WORK INSTRUCTION - Using the listing below, copy exactly the lines from the one containing "without features. -/" to the one containing "def uState : State", both lines included, and no others.

RECORDS TO USE -
>>
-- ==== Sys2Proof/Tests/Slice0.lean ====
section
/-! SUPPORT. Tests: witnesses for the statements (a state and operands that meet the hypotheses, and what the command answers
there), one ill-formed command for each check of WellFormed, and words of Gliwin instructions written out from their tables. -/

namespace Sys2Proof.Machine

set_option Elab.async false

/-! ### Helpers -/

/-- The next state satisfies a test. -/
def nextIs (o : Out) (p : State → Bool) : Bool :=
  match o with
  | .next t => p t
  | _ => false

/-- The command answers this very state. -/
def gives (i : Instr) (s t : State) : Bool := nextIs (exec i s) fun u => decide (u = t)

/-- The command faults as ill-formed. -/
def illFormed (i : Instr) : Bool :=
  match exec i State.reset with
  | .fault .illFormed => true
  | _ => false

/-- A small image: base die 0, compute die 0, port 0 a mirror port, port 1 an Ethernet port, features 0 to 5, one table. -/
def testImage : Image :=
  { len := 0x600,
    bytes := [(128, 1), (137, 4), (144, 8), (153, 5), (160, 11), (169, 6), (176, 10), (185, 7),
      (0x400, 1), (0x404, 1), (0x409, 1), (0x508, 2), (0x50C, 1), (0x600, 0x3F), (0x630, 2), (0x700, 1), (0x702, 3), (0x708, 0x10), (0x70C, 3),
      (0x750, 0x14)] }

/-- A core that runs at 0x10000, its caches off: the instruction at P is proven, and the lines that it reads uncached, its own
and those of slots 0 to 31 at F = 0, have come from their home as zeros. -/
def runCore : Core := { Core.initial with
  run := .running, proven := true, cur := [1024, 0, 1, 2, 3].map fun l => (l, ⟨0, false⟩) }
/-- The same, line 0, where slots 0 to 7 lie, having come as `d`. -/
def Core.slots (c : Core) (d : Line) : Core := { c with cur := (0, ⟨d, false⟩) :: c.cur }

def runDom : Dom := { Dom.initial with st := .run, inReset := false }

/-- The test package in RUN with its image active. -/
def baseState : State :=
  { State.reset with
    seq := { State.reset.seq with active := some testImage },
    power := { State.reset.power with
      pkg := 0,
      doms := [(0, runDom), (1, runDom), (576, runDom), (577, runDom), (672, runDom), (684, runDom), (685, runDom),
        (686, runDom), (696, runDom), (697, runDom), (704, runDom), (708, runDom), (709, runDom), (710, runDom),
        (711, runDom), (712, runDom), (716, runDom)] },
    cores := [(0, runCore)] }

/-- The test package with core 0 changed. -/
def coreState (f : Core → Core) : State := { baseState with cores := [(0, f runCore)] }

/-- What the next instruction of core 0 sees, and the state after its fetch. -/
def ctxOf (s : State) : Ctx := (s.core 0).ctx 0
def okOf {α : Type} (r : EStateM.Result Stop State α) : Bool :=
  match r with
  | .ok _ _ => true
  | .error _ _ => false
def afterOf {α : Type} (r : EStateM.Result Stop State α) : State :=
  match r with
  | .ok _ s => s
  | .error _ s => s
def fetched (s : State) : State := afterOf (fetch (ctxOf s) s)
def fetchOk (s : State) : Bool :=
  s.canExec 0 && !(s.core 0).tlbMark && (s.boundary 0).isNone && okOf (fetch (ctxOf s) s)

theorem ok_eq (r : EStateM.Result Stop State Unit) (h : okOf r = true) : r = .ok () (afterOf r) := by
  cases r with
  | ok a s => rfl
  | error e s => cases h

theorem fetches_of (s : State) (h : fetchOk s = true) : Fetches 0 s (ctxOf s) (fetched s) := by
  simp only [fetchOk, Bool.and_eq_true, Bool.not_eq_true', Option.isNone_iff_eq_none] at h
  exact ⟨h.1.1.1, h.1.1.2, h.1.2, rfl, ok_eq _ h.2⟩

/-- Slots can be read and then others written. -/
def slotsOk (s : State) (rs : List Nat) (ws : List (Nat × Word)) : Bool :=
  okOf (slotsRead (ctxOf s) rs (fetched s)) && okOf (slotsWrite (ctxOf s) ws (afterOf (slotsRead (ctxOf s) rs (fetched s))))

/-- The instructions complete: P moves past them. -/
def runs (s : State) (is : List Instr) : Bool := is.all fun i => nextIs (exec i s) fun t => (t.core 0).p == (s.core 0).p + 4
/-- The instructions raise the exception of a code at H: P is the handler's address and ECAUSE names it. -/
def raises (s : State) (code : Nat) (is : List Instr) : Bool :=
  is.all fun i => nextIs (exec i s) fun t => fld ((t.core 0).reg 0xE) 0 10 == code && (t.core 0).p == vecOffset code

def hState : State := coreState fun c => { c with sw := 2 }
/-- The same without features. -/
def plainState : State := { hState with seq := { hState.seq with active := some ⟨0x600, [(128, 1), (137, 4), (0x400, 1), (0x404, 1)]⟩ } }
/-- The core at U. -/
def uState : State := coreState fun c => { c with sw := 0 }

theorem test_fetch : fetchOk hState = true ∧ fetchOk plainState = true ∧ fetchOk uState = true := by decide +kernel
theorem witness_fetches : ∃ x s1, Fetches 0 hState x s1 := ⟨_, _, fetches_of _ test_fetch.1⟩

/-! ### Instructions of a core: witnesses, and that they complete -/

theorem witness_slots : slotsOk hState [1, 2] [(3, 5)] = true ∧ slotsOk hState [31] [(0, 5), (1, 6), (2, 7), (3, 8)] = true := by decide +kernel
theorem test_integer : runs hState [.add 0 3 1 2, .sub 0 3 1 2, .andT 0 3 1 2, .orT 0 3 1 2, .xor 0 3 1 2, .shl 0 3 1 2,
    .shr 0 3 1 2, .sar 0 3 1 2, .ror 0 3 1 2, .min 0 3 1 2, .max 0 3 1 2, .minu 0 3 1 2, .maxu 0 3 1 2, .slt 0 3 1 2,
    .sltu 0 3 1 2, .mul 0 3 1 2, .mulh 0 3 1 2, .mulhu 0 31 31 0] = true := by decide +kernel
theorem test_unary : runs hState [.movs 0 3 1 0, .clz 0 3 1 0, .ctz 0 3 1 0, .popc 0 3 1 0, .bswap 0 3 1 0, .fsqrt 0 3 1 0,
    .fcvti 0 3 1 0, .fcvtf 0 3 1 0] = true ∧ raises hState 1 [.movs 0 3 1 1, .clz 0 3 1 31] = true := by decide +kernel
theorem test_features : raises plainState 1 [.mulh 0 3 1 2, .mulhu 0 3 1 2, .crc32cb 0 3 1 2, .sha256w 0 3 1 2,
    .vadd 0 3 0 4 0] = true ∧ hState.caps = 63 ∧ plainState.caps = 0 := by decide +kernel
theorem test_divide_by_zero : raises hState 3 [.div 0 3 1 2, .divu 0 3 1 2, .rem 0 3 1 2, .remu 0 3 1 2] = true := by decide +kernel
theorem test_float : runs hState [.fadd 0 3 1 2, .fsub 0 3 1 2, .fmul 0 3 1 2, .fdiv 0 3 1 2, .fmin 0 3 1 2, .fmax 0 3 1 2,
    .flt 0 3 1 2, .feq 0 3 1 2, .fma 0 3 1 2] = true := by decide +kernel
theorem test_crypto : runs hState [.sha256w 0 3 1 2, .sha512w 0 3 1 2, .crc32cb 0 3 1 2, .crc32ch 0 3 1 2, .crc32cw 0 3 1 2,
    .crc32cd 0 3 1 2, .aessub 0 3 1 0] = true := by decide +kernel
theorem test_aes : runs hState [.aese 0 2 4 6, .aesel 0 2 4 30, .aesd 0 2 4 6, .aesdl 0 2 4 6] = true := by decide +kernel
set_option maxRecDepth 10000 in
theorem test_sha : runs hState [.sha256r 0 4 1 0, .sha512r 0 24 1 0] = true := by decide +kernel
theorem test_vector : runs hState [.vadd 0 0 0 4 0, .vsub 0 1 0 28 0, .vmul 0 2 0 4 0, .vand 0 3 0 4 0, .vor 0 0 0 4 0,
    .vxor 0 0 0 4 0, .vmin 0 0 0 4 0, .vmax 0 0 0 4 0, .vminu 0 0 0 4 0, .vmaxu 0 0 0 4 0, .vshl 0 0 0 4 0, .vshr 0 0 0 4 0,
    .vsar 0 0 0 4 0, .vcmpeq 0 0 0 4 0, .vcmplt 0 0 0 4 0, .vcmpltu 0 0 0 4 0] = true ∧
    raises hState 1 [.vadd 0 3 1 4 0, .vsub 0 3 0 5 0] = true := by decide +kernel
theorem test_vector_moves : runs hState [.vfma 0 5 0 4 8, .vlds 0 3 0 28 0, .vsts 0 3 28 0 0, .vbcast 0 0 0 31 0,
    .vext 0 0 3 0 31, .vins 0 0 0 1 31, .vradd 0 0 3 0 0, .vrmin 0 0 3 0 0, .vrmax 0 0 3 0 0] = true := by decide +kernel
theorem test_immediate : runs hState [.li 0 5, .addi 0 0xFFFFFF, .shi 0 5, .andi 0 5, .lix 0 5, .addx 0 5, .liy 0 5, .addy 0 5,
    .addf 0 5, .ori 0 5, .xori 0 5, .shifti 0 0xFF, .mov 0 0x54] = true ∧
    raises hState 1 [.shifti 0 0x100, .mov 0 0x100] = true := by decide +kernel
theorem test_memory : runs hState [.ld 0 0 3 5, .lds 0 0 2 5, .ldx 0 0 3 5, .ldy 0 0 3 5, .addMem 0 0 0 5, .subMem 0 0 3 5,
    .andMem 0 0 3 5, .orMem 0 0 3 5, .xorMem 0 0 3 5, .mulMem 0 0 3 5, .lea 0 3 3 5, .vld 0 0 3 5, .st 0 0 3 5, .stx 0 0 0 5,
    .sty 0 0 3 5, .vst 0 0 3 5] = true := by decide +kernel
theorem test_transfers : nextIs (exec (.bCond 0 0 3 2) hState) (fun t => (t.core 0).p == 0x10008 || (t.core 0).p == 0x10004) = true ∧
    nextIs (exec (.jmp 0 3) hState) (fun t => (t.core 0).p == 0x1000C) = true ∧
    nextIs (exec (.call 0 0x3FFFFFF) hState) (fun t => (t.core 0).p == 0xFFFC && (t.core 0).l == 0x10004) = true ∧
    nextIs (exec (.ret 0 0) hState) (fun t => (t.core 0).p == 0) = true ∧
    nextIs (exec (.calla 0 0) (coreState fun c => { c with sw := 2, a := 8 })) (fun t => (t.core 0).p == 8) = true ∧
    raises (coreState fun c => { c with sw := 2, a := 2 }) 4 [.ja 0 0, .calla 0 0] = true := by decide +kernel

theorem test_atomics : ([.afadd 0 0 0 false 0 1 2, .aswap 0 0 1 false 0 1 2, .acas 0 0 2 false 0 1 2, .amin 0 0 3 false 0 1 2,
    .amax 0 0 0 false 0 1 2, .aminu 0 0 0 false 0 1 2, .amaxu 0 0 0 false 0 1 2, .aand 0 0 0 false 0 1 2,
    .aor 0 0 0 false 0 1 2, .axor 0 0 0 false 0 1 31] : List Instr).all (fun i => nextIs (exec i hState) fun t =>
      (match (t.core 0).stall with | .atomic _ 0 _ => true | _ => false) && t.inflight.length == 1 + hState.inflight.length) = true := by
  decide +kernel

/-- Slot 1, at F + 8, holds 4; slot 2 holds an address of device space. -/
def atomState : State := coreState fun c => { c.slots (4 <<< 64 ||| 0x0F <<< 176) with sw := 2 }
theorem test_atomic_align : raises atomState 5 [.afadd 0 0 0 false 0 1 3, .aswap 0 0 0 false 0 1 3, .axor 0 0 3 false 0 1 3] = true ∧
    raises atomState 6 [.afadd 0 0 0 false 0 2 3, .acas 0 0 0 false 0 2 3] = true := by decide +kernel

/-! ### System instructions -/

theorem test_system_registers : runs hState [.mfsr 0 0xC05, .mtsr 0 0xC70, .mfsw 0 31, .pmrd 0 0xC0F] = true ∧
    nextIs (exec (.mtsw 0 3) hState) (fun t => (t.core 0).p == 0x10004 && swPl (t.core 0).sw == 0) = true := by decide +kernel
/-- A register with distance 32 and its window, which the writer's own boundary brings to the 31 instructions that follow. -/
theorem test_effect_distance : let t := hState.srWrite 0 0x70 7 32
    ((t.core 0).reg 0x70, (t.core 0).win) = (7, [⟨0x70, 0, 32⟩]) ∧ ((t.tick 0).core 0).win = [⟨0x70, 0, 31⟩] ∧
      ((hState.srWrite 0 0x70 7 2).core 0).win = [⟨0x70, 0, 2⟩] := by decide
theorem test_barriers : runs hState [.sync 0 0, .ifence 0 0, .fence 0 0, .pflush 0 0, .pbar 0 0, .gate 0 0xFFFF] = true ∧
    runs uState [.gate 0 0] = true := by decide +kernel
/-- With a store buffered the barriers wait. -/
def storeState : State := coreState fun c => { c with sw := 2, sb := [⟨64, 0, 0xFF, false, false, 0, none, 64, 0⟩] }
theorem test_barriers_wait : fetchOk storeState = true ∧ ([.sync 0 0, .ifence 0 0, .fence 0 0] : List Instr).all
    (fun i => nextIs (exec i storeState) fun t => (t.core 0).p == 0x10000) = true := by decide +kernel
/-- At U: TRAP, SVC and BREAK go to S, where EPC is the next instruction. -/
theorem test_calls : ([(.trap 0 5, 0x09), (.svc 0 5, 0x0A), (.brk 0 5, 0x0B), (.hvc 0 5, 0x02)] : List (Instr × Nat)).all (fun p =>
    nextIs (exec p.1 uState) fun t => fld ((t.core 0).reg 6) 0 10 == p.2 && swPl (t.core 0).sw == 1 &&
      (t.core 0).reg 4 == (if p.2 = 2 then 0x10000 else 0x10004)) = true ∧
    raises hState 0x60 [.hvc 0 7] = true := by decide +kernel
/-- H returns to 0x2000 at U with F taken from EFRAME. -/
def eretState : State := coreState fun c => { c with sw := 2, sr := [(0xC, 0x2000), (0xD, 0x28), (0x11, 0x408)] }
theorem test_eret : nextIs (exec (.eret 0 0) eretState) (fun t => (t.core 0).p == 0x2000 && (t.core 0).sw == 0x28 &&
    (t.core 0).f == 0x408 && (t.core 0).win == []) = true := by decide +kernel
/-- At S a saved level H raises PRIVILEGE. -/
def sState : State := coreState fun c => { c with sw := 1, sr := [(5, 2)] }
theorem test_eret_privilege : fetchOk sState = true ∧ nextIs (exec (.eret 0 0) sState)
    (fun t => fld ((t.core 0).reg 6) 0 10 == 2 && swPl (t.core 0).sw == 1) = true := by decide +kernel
<<
ANSWER BELOW -
/-- The same without features. -/
def plainState : State := { hState with seq := { hState.seq with active := some ⟨0x600, [(128, 1), (137, 4), (0x400, 1), (0x404, 1)]⟩ } }
/-- The core at U. -/
def uState : State := coreState fun c => { c with sw := 0 }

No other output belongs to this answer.